*** Extracted records Section Begins ***

-- ==== Sys2Proof/Machine/Sessions.lean ====
section
/-! DEFINITION. The session routines 0x06xx (R264, R316, R317, R372), compaction (R323), unplanned service at a channel (R293, R298–R301) and the
failures of channels and stacks (R286, R288, R308, R526). -/

namespace Sys2Proof.Machine

/-! ### The routines -/

/-- The session a call names (R264). -/
def Ctx.sid (x : Ctx) : Nat := x.q 0 % 2 ^ 20

/-- The memory stop of a session's base die: the first channel of its stack. -/
def sessStop (id : Nat) : Node := .chan (4 * sessStack id)

/-- A session request of a region (R264): `sub` 0 lookup, 1 update, 2 append, 3 gather. -/
def State.sessFlit (s : State) (x : Ctx) (kind sub : Nat) : Flit :=
  { s.flit x kind (sessStop x.sid) x.m with op := 6, elem := sub, tag := x.sid, planned := false, loose := true }

/-- SESS_LOOKUP (R264, R316). -/
def sessLookupR : Routine where
  id := 0x0601
  occ _ := .cyc 1
  clamps x := rangeMoves [(x.q 1, 64)]
  eff x s := s.inject [{ s.sessFlit x 3 0 with
    offset := if bit (x.q 2) 8 then 1 + x.q 2 % 256 else 0
    targets := [{ site := x.p, offset := x.q 1, len := spLen (x.q 1) 64 }] }]

/-- SESS_UPDATE (R264, R317, R372): the record, and the post value behind it. -/
def sessUpdateR : Routine where
  id := 0x0602
  reads x := [(x.q 1, 72)]
  occ _ := .cyc 1
  clamps x := rangeMoves [(x.q 1, 64)]
  eff x s := s.inject [{ s.sessFlit x 0 1 with data := padTo 72 (x.source (s.site x.p).store 512 (x.q 1) 72) }]

/-- The bytes of an append (R253, R264). -/
def Ctx.appendLen (x : Ctx) : Nat := spLen (x.q 1) (min 4096 (x.q 2))

/-- The Vuhan address of a session's next position as its record stands, for the hold of R254. -/
def State.nextAddr (s : State) (id : Nat) : Nat :=
  (((s.sess (sessStack id)).live.addr (s.session id) (s.session id).seqLen).1).getD 0

/-- KV_APPEND (R264, R316). -/
def kvAppendR : Routine where
  id := 0x0603
  reads x := [(x.q 1, x.appendLen)]
  occ x := .mesh (ceilDiv x.appendLen 512)
  clamps x := moved (x.q 2) x.appendLen
  eff x s := s.inject [{ s.sessFlit x 0 2 with
    addr := s.nextAddr x.sid, data := x.source (s.site x.p).store 512 (x.q 1) x.appendLen }]

/-- Entry bytes of a gather: a multiple of 256, at most the largest entry (R264, R313). -/
def Ctx.entryBytes (x : Ctx) : Nat := min 4096 (align 256 (x.q 4))

/-- Positions of a gather: no more than the destination can hold (R253, R264). -/
def Ctx.positions (x : Ctx) : Nat := min (x.q 2) (spLen (x.q 3) (256 * x.q 2) / 256)

/-- A region's appends to a session that have not been acknowledged (R254). -/
def State.appending (s : State) (u id : Nat) : Bool :=
  let mine := fun (f : Flit) => f.op == 6 && f.elem == 2 && f.tag == id && f.sender == u
  s.net.flight.any mine || s.vu.chans.any fun c => c.queue.any mine || c.waiting.any mine

/-- The mapped entries of a range of positions: the number of each in the range, and its address. -/
def SessCopy.entries (c : SessCopy) (t : Session) (first n : Nat) : List (Nat × Nat) :=
  (List.range n).filterMap fun k => (c.addr t (first + k)).1.map fun a => (k, a)

/-- KV_GATHER (R264, R316). -/
def kvGatherR : Routine where
  id := 0x0604
  wait x s :=
    if s.appending x.u x.sid then .ack
    else vuWait x s (((s.sess (sessStack x.sid)).live.entries (s.session x.sid) (x.q 1) x.positions).map fun e => (e.2, x.entryBytes))
  occ x := .mesh (ceilDiv x.positions 128)
  clamps x := moved (x.q 2) x.positions + moved (x.q 4) x.entryBytes
  eff x s := s.inject [{ s.sessFlit x 3 3 with
    addr := x.q 1, offset := x.positions
    targets := [{ site := x.p, offset := x.q 3, skip := x.entryBytes, len := x.positions * x.entryBytes }] }]

/-- SESS_LOOKUP. -/
def execSessLookup (c : Call) (s : State) : Res := s.issue sessLookupR c
/-- SESS_UPDATE. -/
def execSessUpdate (c : Call) (s : State) : Res := s.issue sessUpdateR c
/-- KV_APPEND. -/
def execKvAppend (c : Call) (s : State) : Res := s.issue kvAppendR c
/-- KV_GATHER. -/
def execKvGather (c : Call) (s : State) : Res := s.issue kvGatherR c

/-! ### Service of session requests -/

/-- A clamp on the region that sent a request. -/
def State.clampSender (s : State) (f : Flit) (n : Nat) : State := match s.siteOf f.sender with | some p => s.clampSite p n | none => s

/-- The record a request took at its acceptance, and the copy that serves it (R321, R323). -/
def State.taken (s : State) (f : Flit) : Session × SessCopy :=
  match f.words with
  | some (r, k) :: _ => (Session.ofNat r, (s.sess (sessStack f.tag)).copyFor k)
  | _ => ({}, {})

/-- A lookup answered (R316): the record, and behind it the page address for a patch register. -/
def State.serveLookup (s : State) (f : Flit) (m : Nat) : State :=
  let n := sessStack f.tag
  let down := s.stackDown n
  let t := (s.taken f).1
  let v := if f.offset = 0 then (none, false) else (s.taken f).2.addr t t.seqLen
  let dst := match f.targets with | l :: _ => Node.site l.site | [] => Node.ctl
  ((s.redirected n (b2n v.2)).clampSender f (b2n (!t.open_ && !down))).inject
    [{ kind := 4, dst, gen := s.genOf dst, inj := m + 120, srcClass := 5, srcId := 4 * n, poison := down
       data := leBytes 64 (t.toNat true) ++ leBytes 8 (v.1.getD 0), addr := 0x012000000000 + 64 * f.tag, tag := f.offset
       targets := f.targets, loose := true, planned := false }]

/-- An append written (R316): at the entry of position SEQ_LEN, no longer than an entry. -/
def State.serveAppend (s : State) (f : Flit) (m : Nat) : State :=
  let t := (s.taken f).1
  let v := (s.taken f).2.addr t t.seqLen
  let k := min f.data.length (2 ^ t.entryLog2)
  if s.stackDown (sessStack f.tag) then s
  else match v.1 with
    | some a =>
      ((s.redirected (sessStack f.tag) (b2n v.2)).clampSender f (moved f.data.length k)).vuWrite m 5 f.sender a (f.data.take k)
    | none => s.clampSender f 1

/-- A gather of positions turned into reads of their lines (R316); an unmapped position sets the clamp bit once and moves nothing. -/
def State.serveGather (s : State) (f : Flit) (m : Nat) : State :=
  match f.targets with
  | l :: _ =>
    let t := (s.taken f).1
    let c := (s.taken f).2
    let w := min l.skip (2 ^ t.entryLog2)
    let es := c.entries t f.addr f.offset
    let red := if t.open_ && (c.find t.mapBase 0).2 then es.length else 0
    let flits := es.flatMap fun e => (lines e.2 (spLen (l.offset + e.1 * w) w)).map fun p =>
      { kind := 3, dst := Node.chan (chanOf p.1), gen := s.genOf (.chan (chanOf p.1)), inj := m, srcClass := f.srcClass, srcId := f.srcId
        addr := p.1 / 256 * 256, planned := false, loose := true
        targets := [{ site := l.site, offset := l.offset + e.1 * w + (p.1 - e.2), skip := p.1 % 256, len := p.2 }] : Flit }
    if s.stackDown (sessStack f.tag) then s
    else
      ((s.redirected (sessStack f.tag) red).clampSender f
        (if !t.open_ then 1 else (f.offset - es.length) + moved l.skip w)).inject flits
  | [] => s

/-- A session request served (R293, R316). -/
def State.serveSession (s : State) (f : Flit) (m : Nat) : State :=
  match f.elem with
  | 0 => s.serveLookup f m
  | 2 => s.serveAppend f m
  | 3 => s.serveGather f m
  | _ => s

/-! ### Unplanned service -/

/-- DETAIL of class 0x1 cause 6 (R408). -/
def scatterDetail (a b addr : Nat) : List Byte := padTo 8 (leBytes 1 a ++ leBytes 1 b) ++ leBytes 8 (addr / 256 % 2 ^ 32)

/-- A residue mismatch at a scatter-add commit (R405): the slot commits nothing, nothing is fenced, halt request. -/
def State.scatterFault (s : State) (addr a b : Nat) : State :=
  s.found true { cls := 1, scope := 0, kind := 4, unit := chanOf addr, cause := 6, detail := scatterDetail a b addr }

/-- One exact word added into its slot of 32 bytes (R299); into an uncorrectable sector nothing commits, and no residue is checked (R285). -/
def State.scatterWord (s : State) (m : Nat) (f : Flit) (upset : Upset) : State :=
  let slot := leNat (s.vuSee (m + 1) f.addr 32)
  let lost := (sectors f.addr 32).any fun p => s.sectorBad (m + 1) p.1
  let new := leNat (f.payload.take 24)
  let x := XWord.ofNat new
  let y := XWord.ofNat (slot % 2 ^ 192)
  let out := if slot = 0 then new else (y.add x).toNat
  if s.chanFenced (chanOf f.addr) then s
  else match upset with
    | .residue _ a b => s.scatterFault f.addr a b
    | _ =>
      if !lost && !x.ok then s.scatterFault f.addr (x.res % 128) (residue x.a)
      else if !lost && slot != 0 && !y.ok then s.scatterFault f.addr (y.res % 128) (residue y.a)
      else s.vuWrite m 4 f.unit f.addr (leBytes 32 out)

/-- One FP32 value added to its element (R300). -/
def State.scatterFloat (s : State) (m : Nat) (f : Flit) : State :=
  let old := leNat (s.vuSee (m + 1) f.addr 4)
  s.vuWrite m 4 f.unit f.addr (leBytes 4 (floatOp fFP32 0 old (leNat (f.payload.take 4))).code)

/-- The pattern of a fill laid over its range (R301). -/
def fillBytes (n : Nat) (pat : List Byte) : List Byte := (List.range (ceilDiv n 8)).flatMap fun _ => padTo 8 pat

/-- A copy of a range (R301): each line read once and written. -/
def State.copyRange (s : State) (m src dst n unit : Nat) (health : List Nat) : State :=
  let r := s.lineRead (m + 1) src n health
  r.1.vuWrite m 6 unit dst r.2.1

/-- An unplanned request served at a mesh time (R293). -/
def State.serve (s : State) (m : Nat) (f : Flit) (health : List Nat) (upset : Upset) : State :=
  match f.op with
  | 6 => s.serveSession f m
  | 5 => s.copyRange m f.tag f.addr f.elem f.unit health
  | 4 => s.vuWrite m 6 f.unit f.addr ((fillBytes f.elem f.payload).take f.elem)
  | 3 => s.scatterFloat m f
  | 2 => s.scatterWord m f upset
  | 1 => s.vuWrite m 5 f.unit f.addr f.payload
  | _ =>
    if f.kind = 3 then
      let r := s.lineRead (m + 1) f.addr 256 health (rereads f.targets)
      r.1.readData f.dst f.addr (m + 120) f.targets r.2.1 r.2.2 true
    else s.vuWrite m 5 f.unit f.addr f.payload

/-- UNPLANNED_REQUEST_SERVE (R293): the oldest queued request of a channel; reads return their data, writes commit and are acknowledged. -/
def execUnplannedRequestServe (ch : Nat) (health : List Nat) (upset : Upset) (s : State) : Res :=
  if 64 ≤ ch then .fault .noSuchUnit
  else match (s.vu.chans.getD ch {}).queue with
    | [] => .next s
    | f :: r =>
      let s1 : State := { s with vu := { s.vu with chans := modAt s.vu.chans ch fun t => { t with queue := r } } }
      .next (s1.serve s.mesh f health upset)

/-- UNPLANNED_ACCEPT (R293): a waiting request enters the queue; VU_CH_UNPL_WAIT counts the cycles it waited. -/
def execUnplannedAccept (ch : Nat) (s : State) : Res :=
  if 64 ≤ ch then .fault .noSuchUnit
  else
    let c := s.vu.chans.getD ch {}
    match c.waiting with
    | [] => .next s
    | f :: r =>
      if 128 ≤ c.queue.length then .next s
      else
        let s1 : State := { s with vu := { s.vu with chans := modAt s.vu.chans ch fun t =>
          { t with waiting := r, unplWait := sat32 (t.unplWait + (s.mesh - f.inj)) } } }
        .next (s1.takeRequest ch { f with inj := s.mesh })

/-! ### Compaction -/

/-- COMPACT_BUILD_END (R323): the build has packed the live copy, its log applied, into the shadow; the stack names a switch beat, 2 beats
after the build's end (assumption 30), and posts it. -/
def execCompactBuildEnd (stack : Nat) (s : State) : Res :=
  if 16 ≤ stack then .fault .noSuchUnit
  else if (s.sess stack).state ≠ 1 then .next s
  else
    let b := (s.beat.count + 2) % 2 ^ 48
    let s1 : State := { s with se := { s.se with stackList := modAt s.se.stackList stack fun t =>
      { t with shadow := t.live.pack, log := 0, state := 2, switchBeat := b } } }
    .next (s1.event 9 stack (leBytes 6 b))

/-- COMPACT_SWITCH (R323): from the switch beat on the shadow copies are live, and the old live ones the shadow. -/
def execCompactSwitch (stack : Nat) (s : State) : Res :=
  if 16 ≤ stack then .fault .noSuchUnit
  else if (s.sess stack).state ≠ 2 ∨ s.beat.count < (s.sess stack).switchBeat then .next s
  else .next { s with se := { s.se with stackList := modAt s.se.stackList stack fun t =>
    { t with live := t.shadow, shadow := t.live, changed := none, state := 0, swaps := t.swaps + 1, compactions := sat32 (t.compactions + 1) } } }

/-- SESS_COMPACT_REQ (R323, R325, R377): a write by the steering port starts compaction of each stack named. -/
def execSessCompactReq (hp value : Nat) (s : State) : Res :=
  s.setUp hp 0x6001C fun s =>
    { s with se := { s.se with stackList := s.se.stackList.mapIdx fun n t => if bit value n then t.request else t } }

/-! ### Stacks and channels -/

/-- SPARE_COPY_DONE (R288): the copy has reached the end of the channel lines; the stack is SPARED. -/
def execSpareCopyDone (stack : Nat) (s : State) : Res :=
  if 16 ≤ stack then .fault .noSuchUnit
  else
    let t := s.vu.stackList.getD stack {}
    if t.state = 1 ∧ 2 ^ 26 ≤ t.copyLine then
      let s1 : State := { s with vu := { s.vu with stackList := modAt s.vu.stackList stack fun t => { t with state := 2 } } }
      .next (s1.event 8 stack (leBytes 2 (2 + t.die * 256)))
    else .next s

/-- CHANNEL_PHY_FAILURE (R286, R308). -/
def execChannelPhyFailure (ch : Nat) (s : State) : Res :=
  if 64 ≤ ch then .fault .noSuchUnit
  else
    let s1 := s.found true { cls := 7, scope := 3, kind := 4, unit := ch, cause := 2, action := 1
                             detail := padTo 8 [] ++ leBytes 1 (s.vu.stackList.getD (ch / 4) {}).state }
    .next (if s.chanFenced ch then s1 else s1.fenceChan ch 7)

/-- A stack fenced (R308): its four channels are without backing and READY returns to 0 (R387). -/
def State.fenceStack (s : State) (n : Nat) : State :=
  { s with
    vu := { s.vu with stackList := modAt s.vu.stackList n fun t => { t with state := 4, was := if t.state = 4 then t.was else t.state } }
    rk := { s.rk with entries := (List.range 4).foldl (fun e k => fenceEntries e [3] (4 * n + k)) s.rk.entries }
    gc := { s.gc with ready := false }
    gg := { s.gg with power := if s.gg.power = 3 then 4 else s.gg.power }
    net := { s.net with span := s.net.span ++ [s.spanMsg (.fence 7 n 4)] } }

/-- A stack that lost its rails: its data and its session table are gone (R307). -/
def State.losesStack (s : State) (n : Nat) : State :=
  { s with
    vu := { s.vu with
      mem := { mem := s.vu.mem.mem.filter (fun c => chanOf c.1 / 4 != n), pend := s.vu.mem.pend.filter fun p => chanOf p.addr / 4 != n }
      errs := s.vu.errs.filter fun e => chanOf (64 * e.sector) / 4 != n }
    se := { s.se with stackList := modAt s.se.stackList n fun t => { t with live := {}, shadow := {}, changed := none, log := 0, state := 0 } } }

/-- The fault limit of a stack rail in mV (R458, R525): LOGIC, DRAM, IO. -/
def stackRailLimit (k : Nat) : Nat := [637, 892, 340].getD k 0

/-- STACK_RAIL_FAILURE (R308, R526): rail 0 LOGIC, 1 DRAM, 2 IO is class 0xB; any other number stands for the base die itself, class 0x7. -/
def execStackRailFailure (stack rail reading : Nat) (s : State) : Res :=
  if 16 ≤ stack then .fault .noSuchUnit
  else
    let r : FaultRec := if rail < 3 then
        { cls := 0xB, scope := 4, kind := 7, unit := stack, cause := 0, action := 1
          detail := leBytes 2 (256 + 47 + 3 * stack + rail) ++ leBytes 2 reading ++ leBytes 2 (stackRailLimit rail) }
      else { cls := 7, scope := 4, kind := 7, unit := stack, cause := 3, action := 1
             detail := padTo 8 [] ++ leBytes 1 (s.vu.stackList.getD stack {}).state }
    let s1 := s.found true r
    let s2 := if s.stackDown stack then s1 else s1.fenceStack stack
    .next (if rail < 3 then s2.losesStack stack else s2)

end Sys2Proof.Machine
end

*** Extracted records Section Ends ***

## Your task:
In the records above, find every line containing the word "false" and show it.

## Exercise solution:
  { s.flit x kind (sessStop x.sid) x.m with op := 6, elem := sub, tag := x.sid, planned := false, loose := true }
  let v := if f.offset = 0 then (none, false) else (s.taken f).2.addr t t.seqLen
       targets := f.targets, loose := true, planned := false }]
        addr := p.1 / 256 * 256, planned := false, loose := true
    gc := { s.gc with ready := false }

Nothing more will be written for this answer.